After hearing from the public yesterday, City Council debated the motion today, with Mayor Ken Johnston now having City Council direction to take the issue forward to the province and proceed with advocacy efforts.

“The public hearing and the debate of this motion were harrowing and emotional experiences for everyone. Each of us have been touched in some way by addiction; we heard that very clearly, and I am no exception. We heard heartfelt testimony from many members of our community, citizens, some who use the OPS, some who are service providers in the community, business owners, doctors, family members that have lost loves ones, and more,” said Mayor Johnston. “Council approached this most sensitive of issues with open minds, open ears, and open hearts. We are trying to improve lives for those suffering from addiction. This is a complex challenge, as these are areas where municipalities do not have jurisdiction.
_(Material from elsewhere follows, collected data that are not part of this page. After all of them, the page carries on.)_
/-- Perform a logged access, translated anew (R373) unless it has been sent already (R388); a release after what its lanes have under way
(R108, R122) (DEDUCED, log entry 41). -/
def State.replayAct (s : State) (core : Nat) (e : LogEnt) : State × Replay :=
  match e.acc with
  | some (f, q) => s.replayReply core e f q
  | none =>
    match s.translate core e.aslot e.va e.act.kind with
    | (s, .fault k c) => (s, .fault k c)
    | (s, .park _) => (s, .wait)
    | (s, .ok a) =>
      if e.rel && s.openRemote e.uid e.lanes then (s, .wait)
      else if isExt a.pa then s.replayIssue core e a.pa
      else
        match s.replayBad e a.pa with
        | some k => (s, .fault k 0)
        | none =>
          match s.raceNote e.race e.aslot (e.party core) e.pc e.lanes e.va a.pa true (e.act.kind == .atomic) e.scope with
          | (s, some _) => (s, .wait)
          | (s, none) =>
            let (s, v) := s.replayHere core e a
            (if e.rel then s.bump (e.party core) e.events else s, .done v)

/-- The lanes that an entry holds are over with it (R374): `res` is the value that replay writes; with `stop` they end. An atomic that carried
the run-boundary flag has ended its run, whose latches are lost. -/
def Wave.entryOver (w : Wave) (id : Nat) (res : Option (Dst × Bool × Nat)) (stop : Bool) : Wave :=
  let mine (t : Stream) : Bool := match t.st with
    | .park (.entry ids) _ _ _ => ids.contains id
    | _ => false
  let ts := w.streams.filter mine
  let lanes := ts.foldl (fun m t => m ||| t.lanes) 0
  let len (l : Nat) : Nat := ((ts.find? fun t => hasLane t.lanes l).map fun t => match t.st with
    | .park _ n _ _ => n
    | _ => 0).getD 0
  let one (t : Stream) : List Stream :=
    if !mine t then [t]
    else if stop then []
    else match t.st with
      | .park _ _ true _ => []
      | _ => [{ t with bc := false, one := false, st := .run, count := t.count + 1 }]
  let w := match res with
    | some (d, wide, v) =>
      let d : Dst := { d with reg := d.reg.bind fun n => if n.toNat + b2n wide < w.d then some n else none }
      w.writeLanes d wide lanes v
    | none => w
  let spent := ts.foldl (fun m t => match t.st with
    | .park _ _ true _ => m ||| t.lanes
    | _ => m) 0
  let w : Wave := { w.endRun (if stop then lanes else spent) with
    streams := w.streams.flatMap one
    subs := (w.subs.map fun m => m &&& ~~~ lanes).filter (· != 0) ++ (if lanes == 0 || stop then [] else [lanes])
    bcLanes := w.bcLanes &&& ~~~ lanes }
  if stop then ({ w with ended := w.ended ||| lanes } : Wave).dropAll lanes
  else { w with pcs := (List.range 32).map fun l => if hasLane lanes l then listGet 0 w.pcs l + BitVec.ofNat 57 (len l) else listGet 0 w.pcs l }

/-- An entry leaves the log, and its record is over. -/
def State.dropEntry (s : State) (core : Nat) (e : LogEnt) : State :=
  let s := s.modCore core fun c => { c with log := c.log.filter fun x => x.id != e.id }
  (match e.fr with
   | some id => s.modRec id fun r => { r with entry := none }
   | none => s).dropDone

/-- The entry leaves with its lanes, if it holds any. -/
def State.finishEntry (s : State) (core : Nat) (e : LogEnt) (v : Option Nat) (stop : Bool) : State :=
  let s := s.dropEntry core e
  if !e.writes then s
  else
    let res := match e.act, v with
      | .atomic _ w _ _ d, some x => some (d, w, x)
      | _, _ => none
    let s := s.modUid e.uid fun w => w.entryOver e.id res stop
    if stop then s.reap core e.uid else s

/-- The entry faults again: it stays with a new record. -/
def State.againFault (s : State) (core : Nat) (e : LogEnt) (kind cause : Nat) : State :=
  let unit := (s.findWave e.uid).elim 0 fun x => x.2.unitNo
  let (s, id) := s.raise ⟨e.aslot, core, e.uid, e.slot, unit, e.pc, e.va, e.insn, e.stamp, e.lanes, 0, kind, cause, 1, e.seq,
    some e.id⟩
  let s := match e.fr with
    | some old => s.modRec old fun r => { r with entry := none }
    | none => s
  (s.modEntry core e.id fun e => { e with fr := some id, why := kind }).dropDone

/-- What is to become of an entry: 0 nothing yet, 1 replay, 2 or 3 drop. -/
def State.entryCode (s : State) (e : LogEnt) : Nat :=
  match e.fr with
  | none => 1
  | some id => (((s.recs.find? fun r => r.id == id).bind fun r => r.codes.find? fun x => x.1 == e.lane).map (·.2)).getD 0

/-- `SIDE_LOG_REPLAY` (R373, R374): the entry at an index, if it is the oldest of its lanes. -/
def State.replayStep (s : State) (core idx : Nat) : State :=
  let log := (s.core core).log
  match log[idx]? with
  | none => s
  | some e =>
    let first := (log.take idx).all fun x => x.uid != e.uid || x.lanes &&& e.lanes == 0
    let away := (s.core core).pre.any fun w => w.uid == e.uid
    let code := s.entryCode e
    if !first || code == 0 || (away && e.writes) || (s.core core).disabled then s
    else if code == 1 then
      match s.replayAct core e with
      | (s, .done v) => s.finishEntry core e (some v) false
      | (s, .fault k c) => s.againFault core e k c
      | (s, .wait) => s
    else s.finishEntry core e none (code == 3)

def execSideLogReplay (core idx : Nat) (s : State) : Host.Outcome State Fault Refusal := .next (s.replayStep core idx)

/-! ## Records and resolutions -/

/-- The codes of triggers that a full flow has held back from records leave (R373, R386). -/
def State.payAll (s : State) (aslot : Nat) : State :=
  (s.recs.filter fun r => r.aslot == aslot && r.owe).foldl State.payRec s

/-- `FAULT_RECORD_WRITE` (R361): the oldest record of a slot that waits for room. -/
def execFaultRecordWrite (slot : Nat) (s : State) : Host.Outcome State Fault Refusal := .next ((s.payAll slot).writeOne slot)

/-- Lanes held because of the wave's image (R377): they go on or end, and once none is left a code 1 has the image tried again; whether that
need not wait for a page (DEDUCED, log entry 42). -/
def State.imageCodes (s : State) (core slot : Nat) (r : FRec) : State × Bool :=
  let stop := r.coded 3
  let s := s.modWave core slot fun w =>
    (({ w with
      ended := w.ended ||| stop
      streams := (w.streams.map fun (t : Stream) => { t with lanes := t.lanes &&& ~~~ stop }).filter fun (t : Stream) => t.lanes != 0
      bcLanes := w.bcLanes &&& ~~~ stop } : Wave).mergeRuns).dropAll stop
  let done := r.done ||| r.coded 1 ||| r.coded 2 ||| stop
  if r.lanes &&& ~~~ done == 0 && r.codes.any (fun x => x.2 == 1) then
    s.useImage core slot (if bitsN (r.word 6) 55 48 == 1 then .spill else .fill)
  else (s, true)

/-- `RESOLUTION_OBSERVED` (R366): the codes of a held record act on the lanes of its resident wave (DEDUCED, log entry 12). -/
def State.resolve (s : State) (core id : Nat) : State :=
  match s.recs.find? fun r => r.id == id with
  | none => s
  | some r =>
    match s.findSlot r.uid with
    | none => s
    | some (c, slot) =>
      let again := r.coded 1
      let next := r.coded 2
      let stop := r.coded 3
      let all := again ||| next ||| stop
      if c != core || !r.held || all == 0 || (s.core core).disabled then s
      else
        match (if r.kind == 0x28 then s.imageCodes core slot r
            else (s.modWave core slot fun w => w.release id again next stop, true)) with
        | (s, true) => ((s.modRec id fun r => { r with done := r.done ||| all }).dropDone).reap core r.uid
        | (_, false) => s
What we know is that Red Deer needs robust support from the provincial government for people with addictions; we need support for our community that is grappling with the fallout of addictions; and we need that support in the most immediate way.”

Mayor Johnston added, “Following this meeting, I will reach out to the Ministry of Addictions and Mental Health to book meetings where we can discuss how to move forward in the best interest of our city.”

Currently the OPS is located 5246 53 Avenue in downtown Red Deer.